In addition to diagnosing atmospheric situations, the WRF model is beginning to be successfully used to forecast atmospheric characteristics, including parameters of surface and high-altitude turbulence. The strength of small-scale turbulence is usually estimated by $C_n^2$. The structure constant of air refractive index fluctuations, $C_n^2$, is associated with turbulent fluctuations in air temperature (or air density). In particular, one study used the WRF model to forecast $C_n^2$ in the surface layer [21]. Yang Q. et al. showed that the WRF model reproduces the measured $C_n^2$ with good accuracy. The highest deviations between the modeled and measured values were observed under weak winds and in the presence of temperature inversions. The WRF model has also been used to describe optical turbulence in applications to ground-based astronomical telescopes for the Tibetan Plateau [22]. The authors showed that meso-scale models could provide reliable estimations of optical turbulence parameters in rough terrain conditions above an astronomical site on the Tibetan Plateau. The major aim of the present study was to identify possible ways in which large-scale and meso-scale atmospheric structures influence small-scale turbulence and image quality within the observatory region. In order to diagnose and predict small-scale turbulence and solar image quality, the present study was aimed at expanding knowledge about structured turbulent small-scale motions and optical turbulence.

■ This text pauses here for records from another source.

-- ==== Sys2Proof/Machine/Integer.lean ====
section
/-! DEFINITION. Integer arithmetic, logic, shifts, bit fields, compare and select (R110–R120). -/

namespace Sys2Proof.Machine

/-! ## The operations on bits -/

/-- Sum or difference of two elements, clamped where saturating (R110, R111). -/
def addSub (sub sat sg : Bool) (w a b : Nat) : Nat :=
  let v := if sub then ival sg w a - ival sg w b else ival sg w a + ival sg w b
  wrap w (if sat then max (rangeLo sg w) (min (rangeHi sg w) v) else v)

/-- Smaller or larger of two elements (R110). -/
def minMax (mx sg : Bool) (w a b : Nat) : Nat :=
  if mx then if ival sg w a < ival sg w b then b else a
  else if ival sg w b < ival sg w a then b else a

/-- `iadd` and `isub` on operands of a type (R110, R111). -/
def iaddVal (sub sat : Bool) (t : Ty) (a b : Nat) : Nat := zipElems t (addSub sub sat (tySigned t) (elemBits t)) a b
/-- `imin` and `imax` on operands of a type (R110). -/
def iminVal (mx : Bool) (t : Ty) (a b : Nat) : Nat := zipElems t (minMax mx (tySigned t) (elemBits t)) a b
/-- `imul` (R110). -/
def imulVal (t : Ty) (a b : Nat) : Nat := wrap t.bits (ival (tySigned t) t.bits a * ival (tySigned t) t.bits b)
/-- `imulh`: the upper half of the exact product (R110). -/
def imulhVal (t : Ty) (a b : Nat) : Nat :=
  wrap t.bits (ival (tySigned t) t.bits a * ival (tySigned t) t.bits b / (2 ^ t.bits : Nat))
/-- `imad` (R112). -/
def imadVal (t : Ty) (a b c : Nat) : Nat :=
  wrap t.bits (ival (tySigned t) t.bits a * ival (tySigned t) t.bits b + ival (tySigned t) t.bits c)
/-- `iaddc`: the pair of sum and carry, or difference and borrow (R113). -/
def iaddcVal (borrow : Bool) (a b c : Nat) : Nat :=
  if borrow then
    let v : Int := (a : Int) - b - (c % 2 : Nat)
    wrap 32 v + (if v < 0 then 2 ^ 32 else 0)
  else
    let v := a + b + c % 2
    v % 2 ^ 32 + v / 2 ^ 32 * 2 ^ 32
/-- `iabs` (R110). -/
def iabsVal (t : Ty) (a : Nat) : Nat := wrap t.bits (sval t.bits a).natAbs
/-- `ineg` (R110). -/
def inegVal (t : Ty) (a : Nat) : Nat := wrap t.bits (-(a : Int))

/-- The logic operations (R114). -/
inductive Logic where
  | and | or | xor | andn
  deriving DecidableEq, Repr

/-- Bitwise operations on w bits (R114). -/
def logicVal (o : Logic) (w a b : Nat) : Nat :=
  match o with
  | .and => a &&& b
  | .or => a ||| b
  | .xor => a ^^^ b
  | .andn => a &&& (b ^^^ (2 ^ w - 1))
/-- `not` (R114). -/
def notVal (w a : Nat) : Nat := a ^^^ (2 ^ w - 1)

/-- Shifts and rotation (R115). -/
inductive ShiftOp where
  | shl | shr | sra | rot
  deriving DecidableEq, Repr

/-- A shift of w bits by n places (R115). -/
def shiftVal (o : ShiftOp) (w a n : Nat) : Nat :=
  match o with
  | .shl => if w ≤ n then 0 else a * 2 ^ n % 2 ^ w
  | .shr => if w ≤ n then 0 else a / 2 ^ n
  | .sra => wrap w (sval w a / (2 ^ min n (w - 1) : Nat))
  | .rot => let k := n % w; (a * 2 ^ k % 2 ^ w) + a / 2 ^ (w - k)

/-- `bfx` (R116). -/
def bfxVal (t : Ty) (pos len a : Nat) : Nat :=
  let field := a / 2 ^ pos % 2 ^ len
  if tySigned t then wrap t.bits (sval len field) else field
/-- `bfi` (R117). -/
def bfiVal (pos len a b : Nat) : Nat :=
  b % 2 ^ pos + a % 2 ^ len * 2 ^ pos + b / 2 ^ (pos + len) * 2 ^ (pos + len)

/-- `popc` (R118). -/
def popcVal (w a : Nat) : Nat := ((List.range w).filter fun i => a.testBit i).length
/-- `clz` (R118). -/
def clzVal (w a : Nat) : Nat := if a == 0 then w else w - 1 - Nat.log2 a
/-- The position of the lowest 1 bit from i upwards, among n bits. -/
def lowestFrom (a : Nat) : Nat → Nat → Nat
  | 0, i => i
  | n + 1, i => if a.testBit i then i else lowestFrom a n (i + 1)
/-- `ctz` (R118). -/
def ctzVal (w a : Nat) : Nat := lowestFrom a w 0
/-- `brev` (R118). -/
def brevVal (w a : Nat) : Nat := ((List.range w).map fun i => if a.testBit i then 2 ^ (w - 1 - i) else 0).foldl (· + ·) 0

/-- The conditions of `icmp` (R119). -/
def icondHolds (c : ICond) (a b : Int) : Bool :=
  match c with
  | .eq => a == b
  | .ne => a != b
  | .lt => a < b
  | .le => a ≤ b
  | .gt => b < a
  | .ge => b ≤ a

/-- All ones where a condition holds, else all zeros (R119, R123). -/
def maskOf (c : Bool) : Word := if c then 0xFFFFFFFF else 0

/-! ## Register forms -/

/-- D := g (A, B) on registers of a type. -/
def reg2 (t : Ty) (g : Nat → Nat → Nat) (d a b : Reg) (f : Fibre) : Fibre := f.put t d (g (f.get t a) (f.get t b))
/-- D := g (A, immediate) (R108). -/
def regImm (t : Ty) (g : Nat → Nat → Nat) (d a : Reg) (imm : Nat) (f : Fibre) : Fibre := f.put t d (g (f.get t a) imm)
/-- D := g (A). -/
def reg1 (t : Ty) (g : Nat → Nat) (d a : Reg) (f : Fibre) : Fibre := f.put t d (g (f.get t a))
/-- D, a single register, := g (A) (R107). -/
def regTo32 (t : Ty) (g : Nat → Nat) (d a : Reg) (f : Fibre) : Fibre := f.setReg d (BitVec.ofNat 32 (g (f.get t a)))

/-! ## The instructions -/

/-- `iadd` (R110, R111). -/
def execIadd (h : Hdr) (t : Ty) (sat : Bool) (d a b : Reg) (s : State) : Outc :=
  regExec (.iadd h t sat d a b) (fun _ => reg2 t (iaddVal false sat t) d a b) s
/-- `iadd` with IMM32 (R108, R110, R111). -/
def execIaddImm32 (h : Hdr) (t : Ty) (sat : Bool) (d a : Reg) (imm : Word) (s : State) : Outc :=
  regExec (.iaddImm32 h t sat d a imm) (fun _ => regImm t (iaddVal false sat t) d a (immBits t imm)) s
/-- `iadd` with IMM64 (R108, R110). -/
def execIaddImm64 (h : Hdr) (t : Ty) (d a : Reg) (imm : Dword) (s : State) : Outc :=
  regExec (.iaddImm64 h t d a imm) (fun _ => regImm t (iaddVal false false t) d a imm.toNat) s
/-- `isub` (R110, R111). -/
def execIsub (h : Hdr) (t : Ty) (sat : Bool) (d a b : Reg) (s : State) : Outc :=
  regExec (.isub h t sat d a b) (fun _ => reg2 t (iaddVal true sat t) d a b) s
/-- `isub` with IMM32 (R108, R110, R111). -/
def execIsubImm32 (h : Hdr) (t : Ty) (sat : Bool) (d a : Reg) (imm : Word) (s : State) : Outc :=
  regExec (.isubImm32 h t sat d a imm) (fun _ => regImm t (iaddVal true sat t) d a (immBits t imm)) s
/-- `isub` with IMM64 (R108, R110). -/
def execIsubImm64 (h : Hdr) (t : Ty) (d a : Reg) (imm : Dword) (s : State) : Outc :=
  regExec (.isubImm64 h t d a imm) (fun _ => regImm t (iaddVal true false t) d a imm.toNat) s
/-- `imul` (R110). -/
def execImul (h : Hdr) (t : Ty) (d a b : Reg) (s : State) : Outc :=
  regExec (.imul h t d a b) (fun _ => reg2 t (imulVal t) d a b) s
/-- `imul` with IMM32 (R108, R110). -/
def execImulImm32 (h : Hdr) (t : Ty) (d a : Reg) (imm : Word) (s : State) : Outc :=
  regExec (.imulImm32 h t d a imm) (fun _ => regImm t (imulVal t) d a (immBits t imm)) s
/-- `imulh` (R110). -/
def execImulh (h : Hdr) (t : Ty) (d a b : Reg) (s : State) : Outc :=
  regExec (.imulh h t d a b) (fun _ => reg2 t (imulhVal t) d a b) s
/-- `imad` (R112). -/
def execImad (h : Hdr) (t : Ty) (d a b c : Reg) (s : State) : Outc :=
  regExec (.imad h t d a b c) (fun _ f => f.put t d (imadVal t (f.get t a) (f.get t b) (f.get t c))) s
/-- `iaddc` and `iaddc.b` (R113). -/
def execIaddc (h : Hdr) (borrow : Bool) (d a b c : Reg) (s : State) : Outc :=
  regExec (.iaddc h borrow d a b c) (fun _ f =>
    f.setPair d (BitVec.ofNat 64 (iaddcVal borrow (f.reg a).toNat (f.reg b).toNat (f.reg c).toNat))) s
/-- `imin` (R110). -/
def execImin (h : Hdr) (t : Ty) (d a b : Reg) (s : State) : Outc :=
  regExec (.imin h t d a b) (fun _ => reg2 t (iminVal false t) d a b) s
/-- `imin` with IMM32 (R108, R110). -/
def execIminImm32 (h : Hdr) (t : Ty) (d a : Reg) (imm : Word) (s : State) : Outc :=
  regExec (.iminImm32 h t d a imm) (fun _ => regImm t (iminVal false t) d a (immBits t imm)) s
/-- `imax` (R110). -/
def execImax (h : Hdr) (t : Ty) (d a b : Reg) (s : State) : Outc :=
  regExec (.imax h t d a b) (fun _ => reg2 t (iminVal true t) d a b) s
/-- `imax` with IMM32 (R108, R110). -/
def execImaxImm32 (h : Hdr) (t : Ty) (d a : Reg) (imm : Word) (s : State) : Outc :=
  regExec (.imaxImm32 h t d a imm) (fun _ => regImm t (iminVal true t) d a (immBits t imm)) s
/-- `iabs` (R110). -/
def execIabs (h : Hdr) (t : Ty) (d a : Reg) (s : State) : Outc :=
  regExec (.iabs h t d a) (fun _ => reg1 t (iabsVal t) d a) s
/-- `ineg` (R110). -/
def execIneg (h : Hdr) (t : Ty) (d a : Reg) (s : State) : Outc :=
  regExec (.ineg h t d a) (fun _ => reg1 t (inegVal t) d a) s
/-- `and` (R114). -/
def execBAnd (h : Hdr) (t : Ty) (d a b : Reg) (s : State) : Outc :=
  regExec (.bAnd h t d a b) (fun _ => reg2 t (logicVal .and t.bits) d a b) s
/-- `and` with IMM32 (R108, R114). -/
def execBAndImm32 (h : Hdr) (t : Ty) (d a : Reg) (imm : Word) (s : State) : Outc :=
  regExec (.bAndImm32 h t d a imm) (fun _ => regImm t (logicVal .and t.bits) d a (immBits t imm)) s
/-- `and` with IMM64 (R108, R114). -/
def execBAndImm64 (h : Hdr) (t : Ty) (d a : Reg) (imm : Dword) (s : State) : Outc :=
  regExec (.bAndImm64 h t d a imm) (fun _ => regImm t (logicVal .and t.bits) d a imm.toNat) s
/-- `or` (R114). -/
def execBOr (h : Hdr) (t : Ty) (d a b : Reg) (s : State) : Outc :=
  regExec (.bOr h t d a b) (fun _ => reg2 t (logicVal .or t.bits) d a b) s
/-- `or` with IMM32 (R108, R114). -/
def execBOrImm32 (h : Hdr) (t : Ty) (d a : Reg) (imm : Word) (s : State) : Outc :=
  regExec (.bOrImm32 h t d a imm) (fun _ => regImm t (logicVal .or t.bits) d a (immBits t imm)) s
/-- `or` with IMM64 (R108, R114). -/
def execBOrImm64 (h : Hdr) (t : Ty) (d a : Reg) (imm : Dword) (s : State) : Outc :=
  regExec (.bOrImm64 h t d a imm) (fun _ => regImm t (logicVal .or t.bits) d a imm.toNat) s
/-- `xor` (R114). -/
def execBXor (h : Hdr) (t : Ty) (d a b : Reg) (s : State) : Outc :=
  regExec (.bXor h t d a b) (fun _ => reg2 t (logicVal .xor t.bits) d a b) s
/-- `xor` with IMM32 (R108, R114). -/
def execBXorImm32 (h : Hdr) (t : Ty) (d a : Reg) (imm : Word) (s : State) : Outc :=
  regExec (.bXorImm32 h t d a imm) (fun _ => regImm t (logicVal .xor t.bits) d a (immBits t imm)) s
/-- `xor` with IMM64 (R108, R114). -/
def execBXorImm64 (h : Hdr) (t : Ty) (d a : Reg) (imm : Dword) (s : State) : Outc :=
  regExec (.bXorImm64 h t d a imm) (fun _ => regImm t (logicVal .xor t.bits) d a imm.toNat) s
/-- `andn` (R114). -/
def execBAndn (h : Hdr) (t : Ty) (d a b : Reg) (s : State) : Outc :=
  regExec (.bAndn h t d a b) (fun _ => reg2 t (logicVal .andn t.bits) d a b) s
/-- `andn` with IMM32 (R108, R114). -/
def execBAndnImm32 (h : Hdr) (t : Ty) (d a : Reg) (imm : Word) (s : State) : Outc :=
  regExec (.bAndnImm32 h t d a imm) (fun _ => regImm t (logicVal .andn t.bits) d a (immBits t imm)) s
/-- `andn` with IMM64 (R108, R114). -/
def execBAndnImm64 (h : Hdr) (t : Ty) (d a : Reg) (imm : Dword) (s : State) : Outc :=
  regExec (.bAndnImm64 h t d a imm) (fun _ => regImm t (logicVal .andn t.bits) d a imm.toNat) s
/-- `not` (R114). -/
def execBNot (h : Hdr) (t : Ty) (d a : Reg) (s : State) : Outc :=
  regExec (.bNot h t d a) (fun _ => reg1 t (notVal t.bits) d a) s
/-- A shift by a register: the amount is the whole of B (R115). -/
def regShift (t : Ty) (o : ShiftOp) (d a b : Reg) (f : Fibre) : Fibre :=
  f.put t d (shiftVal o t.bits (f.get t a) (f.reg b).toNat)
/-- `shl` (R115). -/
def execShl (h : Hdr) (t : Ty) (d a b : Reg) (s : State) : Outc :=
  regExec (.shl h t d a b) (fun _ => regShift t .shl d a b) s
/-- `shl` with an amount in IMM32 bits 7:0 (R115). -/
def execShlImm32 (h : Hdr) (t : Ty) (d a : Reg) (n : BitVec 8) (s : State) : Outc :=
  regExec (.shlImm32 h t d a n) (fun _ => regImm t (shiftVal .shl t.bits) d a n.toNat) s
/-- `shr` (R115). -/
def execShr (h : Hdr) (t : Ty) (d a b : Reg) (s : State) : Outc :=
  regExec (.shr h t d a b) (fun _ => regShift t .shr d a b) s
/-- `shr` with an amount in IMM32 bits 7:0 (R115). -/
def execShrImm32 (h : Hdr) (t : Ty) (d a : Reg) (n : BitVec 8) (s : State) : Outc :=
  regExec (.shrImm32 h t d a n) (fun _ => regImm t (shiftVal .shr t.bits) d a n.toNat) s
/-- `sra` (R115). -/
def execSra (h : Hdr) (t : Ty) (d a b : Reg) (s : State) : Outc :=
  regExec (.sra h t d a b) (fun _ => regShift t .sra d a b) s
/-- `sra` with an amount in IMM32 bits 7:0 (R115). -/
def execSraImm32 (h : Hdr) (t : Ty) (d a : Reg) (n : BitVec 8) (s : State) : Outc :=
  regExec (.sraImm32 h t d a n) (fun _ => regImm t (shiftVal .sra t.bits) d a n.toNat) s
/-- `rot` (R115). -/
def execRot (h : Hdr) (t : Ty) (d a b : Reg) (s : State) : Outc :=
  regExec (.rot h t d a b) (fun _ => regShift t .rot d a b) s
/-- `rot` with an amount in IMM32 bits 7:0 (R115). -/
def execRotImm32 (h : Hdr) (t : Ty) (d a : Reg) (n : BitVec 8) (s : State) : Outc :=
  regExec (.rotImm32 h t d a n) (fun _ => regImm t (shiftVal .rot t.bits) d a n.toNat) s
/-- `bfx` (R116). -/
def execBfx (h : Hdr) (t : Ty) (d a : Reg) (pos : BitVec 6) (len : BitVec 7) (s : State) : Outc :=
  regExec (.bfx h t d a pos len) (fun _ => reg1 t (bfxVal t pos.toNat len.toNat) d a) s
/-- `bfi` (R117). -/
def execBfi (h : Hdr) (t : Ty) (d a b : Reg) (pos : BitVec 6) (len : BitVec 7) (s : State) : Outc :=
  regExec (.bfi h t d a b pos len) (fun _ => reg2 t (bfiVal pos.toNat len.toNat) d a b) s
/-- `popc` (R118). -/
def execPopc (h : Hdr) (t : Ty) (d a : Reg) (s : State) : Outc :=
  regExec (.popc h t d a) (fun _ => regTo32 t (popcVal t.bits) d a) s
/-- `clz` (R118). -/
def execClz (h : Hdr) (t : Ty) (d a : Reg) (s : State) : Outc :=
  regExec (.clz h t d a) (fun _ => regTo32 t (clzVal t.bits) d a) s
/-- `ctz` (R118). -/
def execCtz (h : Hdr) (t : Ty) (d a : Reg) (s : State) : Outc :=
  regExec (.ctz h t d a) (fun _ => regTo32 t (ctzVal t.bits) d a) s
/-- `brev` (R118). -/
def execBrev (h : Hdr) (t : Ty) (d a : Reg) (s : State) : Outc :=
  regExec (.brev h t d a) (fun _ => reg1 t (brevVal t.bits) d a) s
/-- `icmp` (R119). -/
def execIcmp (h : Hdr) (cc : ICond) (t : Ty) (d a b : Reg) (s : State) : Outc :=
  regExec (.icmp h cc t d a b) (fun _ f =>
    f.setReg d (maskOf (icondHolds cc (ival (tySigned t) t.bits (f.get t a)) (ival (tySigned t) t.bits (f.get t b))))) s
/-- `icmp` with IMM32 (R108, R119). -/
def execIcmpImm32 (h : Hdr) (cc : ICond) (t : Ty) (d a : Reg) (imm : Word) (s : State) : Outc :=
  regExec (.icmpImm32 h cc t d a imm) (fun _ f =>
    f.setReg d (maskOf (icondHolds cc (ival (tySigned t) t.bits (f.get t a)) (ival (tySigned t) t.bits (immBits t imm))))) s
/-- `sel` (R120). -/
def execSel (h : Hdr) (t : Ty) (d a b c : Reg) (bit : BitVec 5) (s : State) : Outc :=
  regExec (.sel h t d a b c bit) (fun _ f =>
    f.put t d (if (f.reg c).getLsbD bit.toNat then f.get t a else f.get t b)) s

end Sys2Proof.Machine
end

In this article, we compare measurements of solar image differential motion with WRF model data. The relevance of using the WRF model to describe the atmospheric states over observatories was determined by:

(i)

The correct accounting of large-scale advections and diurnal transformations of air masses in domains with relatively high horizontal resolution.

(ii)

Reproducibility of meso-scale structures affecting small-scale turbulence.

(iii)

The reconstruction of vertical profiles of air temperatures and wind speeds with high temporal and vertical resolution. Using gradient approaches, these data make it possible to estimate the vertical profiles of optical turbulence, as well as the Fried parameter and seeing.

(iv)

The clarification or creation of special parameterization schemes that relate the characteristics of meso-scale atmospheric disturbances and small-scale turbulence [23,24]. These schemes can be used for reliable estimations of the wind speed, air temperature and refractive index fluctuations.

(v)

Clarification of spatial locations with the best astroclimatic parameters.

This study focuses on the summer season. In Section 2, we describe the configuration of the Weather Research and Forecasting model, as well as a method to estimate the strength of optical turbulence. Section 3 is devoted to a comparison of the Fried parameter with wind speed characteristics deduced from WRF simulations. In Section 4, we discuss the results of our calculations. Our final conclusions are drawn in Section 5.

2. Used Methods

2.1. Adaptation of the Weather Research and Forecasting Model within the Baikal Astrophysical Observatory Region

Astronomical observations require high-quality diagnostics and prediction of the main atmospheric parameters, which determine the image quality. These parameters include wind speed components, air temperature, the refractive index at different heights in the atmosphere, as well as the Fried parameter and seeing.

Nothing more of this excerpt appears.